Configure inbound transports
OverviewInbound transports refer to the types of listener ports and their attributes that are opened to receive requests for this server. Both CSIv2 and SAS have the ability to configure the transport. However, there are differences between the protocols.
Complete the following steps to configure the Inbound Transport panels in the administrative console...
- Click...Security | Authentication Protocol | CSIv2 Inbound Transport
...to select the type of transport and the SSL settings. By selecting the type of transport you choose which listener ports you want to open. If you choose TCP/IP as the transport SSL client certificate authentication is disabled.
- Select the SSL settings that correspond to an SSL transport. These SSL settings are defined in the Security | SSL panel and define the SSL configuration including the keyring, security level, ciphers, and so on.
- Consider fixing the listener ports that you configured.
Most end points are managed at a single location, which is why they do not appear in the Inbound Transport panels. Managing end points at a single location helps you decrease the number of conflicts in your configuration when you assign the end points. The location for SSL end points is at each server. The following port names are defined in the End Points panel and are used for object request broker security...
CSIV2_SSL_MUTUALAUTH_LISTENER_ADDRESS CSIv2 Client Authentication SSL Port CSIV2_SSL_SERVERAUTH_LISTENER_ADDRESS CSIv2 SSL Port SAS_SSL_SERVERAUTH_LISTENER_ADDRESS SAS SSL Port ORB_LISTENER_PORT TCP/IP Port
For an appserver, click...Servers | Application Servers | server | End Points
The Object Request Broker on WAS uses a listener port for Remote Method Invocation over the RMI/IIOP communications, which is generally not specified and selected dynamically during run time. If you are working with a firewall, specify a static port for the ORB listener and open that port on the firewall so that communication can pass through the specified port. The endPoint property for setting the ORB listener port is: ORB_LISTENER_ADDRESS.
Complete the following steps using the administrative console to specify the ORB_LISTENER_ADDRESS port or ports.
- Click...Servers | Application Servers | server End Points | New
- Select ORB_LISTENER_ADDRESS from the End Point Name field in the Configuration panel.
- Enter the IP address, the fully qualified DNS host name, or the DNS host name by itself in the Host field. For example, if the host name is myhost, the fully qualified DNS name can be myhost.myco.com and the IP address can be 18.104.22.168.
- Enter the port number in the Port field. The port number specifies the port for which the service is configured to accept client requests. The port value is used in conjunction with the host name. Using the previous example, the port number might be 9000.
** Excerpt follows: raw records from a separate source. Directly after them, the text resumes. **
@[simp] theorem notifyReclaimed_budget (p : Proj) (d : BoothTime) (head : Option Proj) (s : State) :
    (notifyReclaimed p d head s).budget = s.budget := by
  unfold notifyReclaimed
  dsimp only
  split <;> try split_ifs
  all_goals rfl

@[simp] theorem reclaim_overdrawn (p : Proj) (head : Option Proj) (s : State) :
    (reclaim p head s).budget.overdrawn = s.budget.overdrawn := by
  simp [reclaim, newEntry]

@[simp] theorem overdraftReclaim_overdrawn (k : Nat) (s : State) :
    (overdraftReclaim k s).budget.overdrawn = s.budget.overdrawn := by
  induction k generalizing s with
  | zero => rfl
  | succ k ih =>
    unfold overdraftReclaim
    split_ifs
    · rfl
    · split
      · rw [ih, reclaim_overdrawn]
      · rfl

@[simp] theorem notifyAll_lamps (b : NoticeBody) (s : State) : (notifyAll b s).lamps = s.lamps :=
  forEach_frame _ _ State.lamps (fun l t => modLine_lamps t l _) s

@[simp] theorem notifyAll_budget (b : NoticeBody) (s : State) : (notifyAll b s).budget = s.budget :=
  forEach_frame _ _ State.budget (fun l t => modLine_budget t l _) s

/-- A budget that enters the overdraft is OVERDRAWN, and examines, at the Cap it had (R120). -/
theorem enterOverdraft_budget (s : State) : (enterOverdraft s).budget.overdrawn = true ∧
    (enterOverdraft s).budget.cap = s.budget.cap ∧ (enterOverdraft s).budget.examine = true := by
  refine ⟨?_, ?_, rfl⟩
  · simp [enterOverdraft, askExamine_eq, examined]
  · exact cap_of_still (enterOverdraft_still s)

/-! ## The block's effect (R108, R109) -/

section

variable {s : State} {cap surge lead gap : Nat}

theorem applySetCapacity_of_raised (raised : s.budget.cap < cap) :
    applySetCapacity cap s = examined { s with budget := { s.budget with cap := cap } } := if_pos raised

theorem applySetCapacity_of_room (room : cap = s.budget.cap ∨ cap < s.budget.cap ∧ sigma s ≤ cap) :
    applySetCapacity cap s = { s with budget := { s.budget with cap := cap } } := by
  rw [applySetCapacity, if_neg (by omega), if_neg (by omega)]
  rfl

theorem applySetCapacity_of_over (lowered : cap < s.budget.cap) (short : cap < sigma s) :
    applySetCapacity cap s = enterOverdraft { s with budget := { s.budget with cap := cap } } := by
  rw [applySetCapacity, if_neg (by omega), if_pos ⟨lowered, short⟩]
  rfl

theorem applySetSurge_eq : applySetSurge surge s =
    if surge < s.budget.surge then examined { s with budget := { s.budget with surge := surge } }
    else { s with budget := { s.budget with surge := surge } } := rfl

/-- A budget with no entry has no lead point. -/
theorem applySetReclaim_of_nil (queue : s.budget.queue = []) : applySetReclaim lead gap s =
    { s with budget := { s.budget with lead := lead, gap := gap, leadTaken := false } } := by
  simp [applySetReclaim, headLeadPassed, State.modBudget, queue]

theorem applySetReclaim_of_cons {e : Entry} {rest : List Entry} (queue : s.budget.queue = e :: rest) :
    applySetReclaim lead gap s =
      if leadPassed { s with budget := { s.budget with lead := lead, gap := gap, leadTaken := false } } e = true then
        examined { s with budget := { s.budget with lead := lead, gap := gap, leadTaken := false } }
      else { s with budget := { s.budget with lead := lead, gap := gap, leadTaken := false } } := by
  simp [applySetReclaim, headLeadPassed, State.modBudget, queue, askExamine_eq]

end

/-! ## The orders -/

section

variable {s : State} (hf : lineFree s .house)
include hf

theorem ends_setCapacity {cap : Nat} (range : cap ≤ 400) (fire : s.budget.cap < cap → s.fire.on = false) :
    ends (.setCapacity .house cap) s (applySetCapacity cap (reply .house (.done 0x12) s)) := by
  have check : checkOrder .house (.setCapacity cap) s = none := by
    simpa [checkOrder, checkSetCapacity, within, range] using fire
  exact ends_of_done rfl hf (by simp) rfl check rfl (fun _ => rfl) rfl

theorem ends_setSurge {surge : Nat} (range : surge ≤ 60) :
    ends (.setSurge .house surge) s (applySetSurge surge (reply .house (.done 0x13) s)) := by
  have check : checkOrder .house (.setSurge surge) s = none := by simp [checkOrder, checkSetSurge, within, range]
  exact ends_of_done rfl hf (by simp) rfl check rfl (fun _ => rfl) rfl

theorem ends_setReclaim {lead gap : Nat} (leads : 5 ≤ lead ∧ lead ≤ 120) (gaps : 10 ≤ gap ∧ gap ≤ 300) :
    ends (.setReclaim .house lead gap) s (applySetReclaim lead gap (reply .house (.done 0x14) s)) := by
  have check : checkOrder .house (.setReclaim lead gap) s = none := by
    simp [checkOrder, checkSetReclaim, within, leads, gaps]
  exact ends_of_done rfl hf (by simp) rfl check rfl (fun _ => rfl) rfl

end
- Click...Security | Authentication Protocol | SAS Inbound...to select the SSL settings used for inbound requests from SAS clients.Remember that the SAS protocol is used to interoperate with previous releases. When configuring the key store and trust store files in the SSL configuration, these files need the right information for interoperating with previous releases of WAS. For example, a previous release has a different trust store file than the V5 release. If you use the V5 key store file, add the signer to the trust store file of the previous release for those clients connecting to this server.
The inbound transport configuration is complete.
When you finish configuring security, perform the following steps to save, synchronize, and restart the servers...
- Click Save in the administrative console to save any modifications to the configuration.
- Stop and restart all servers, when synchronized.
CSIv2 vs. SAS
- SAS requires SSL; CSIv2 does not require SSL.
- SAS does not support SSL client certificate authentication, while CSIv2 does.
- CSIv2 can require SSL connections, while SAS only supports SSL connections.
- SAS always has two listener ports open: TCP/IP and SSL.
- CSIv2 can have as few as one listener port and as many as three listener ports. You can open one port for just TCP/IP or when SSL is required. You can open two ports when SSL is supported, and open three ports when SSL and SSL client certificate authentication is supported.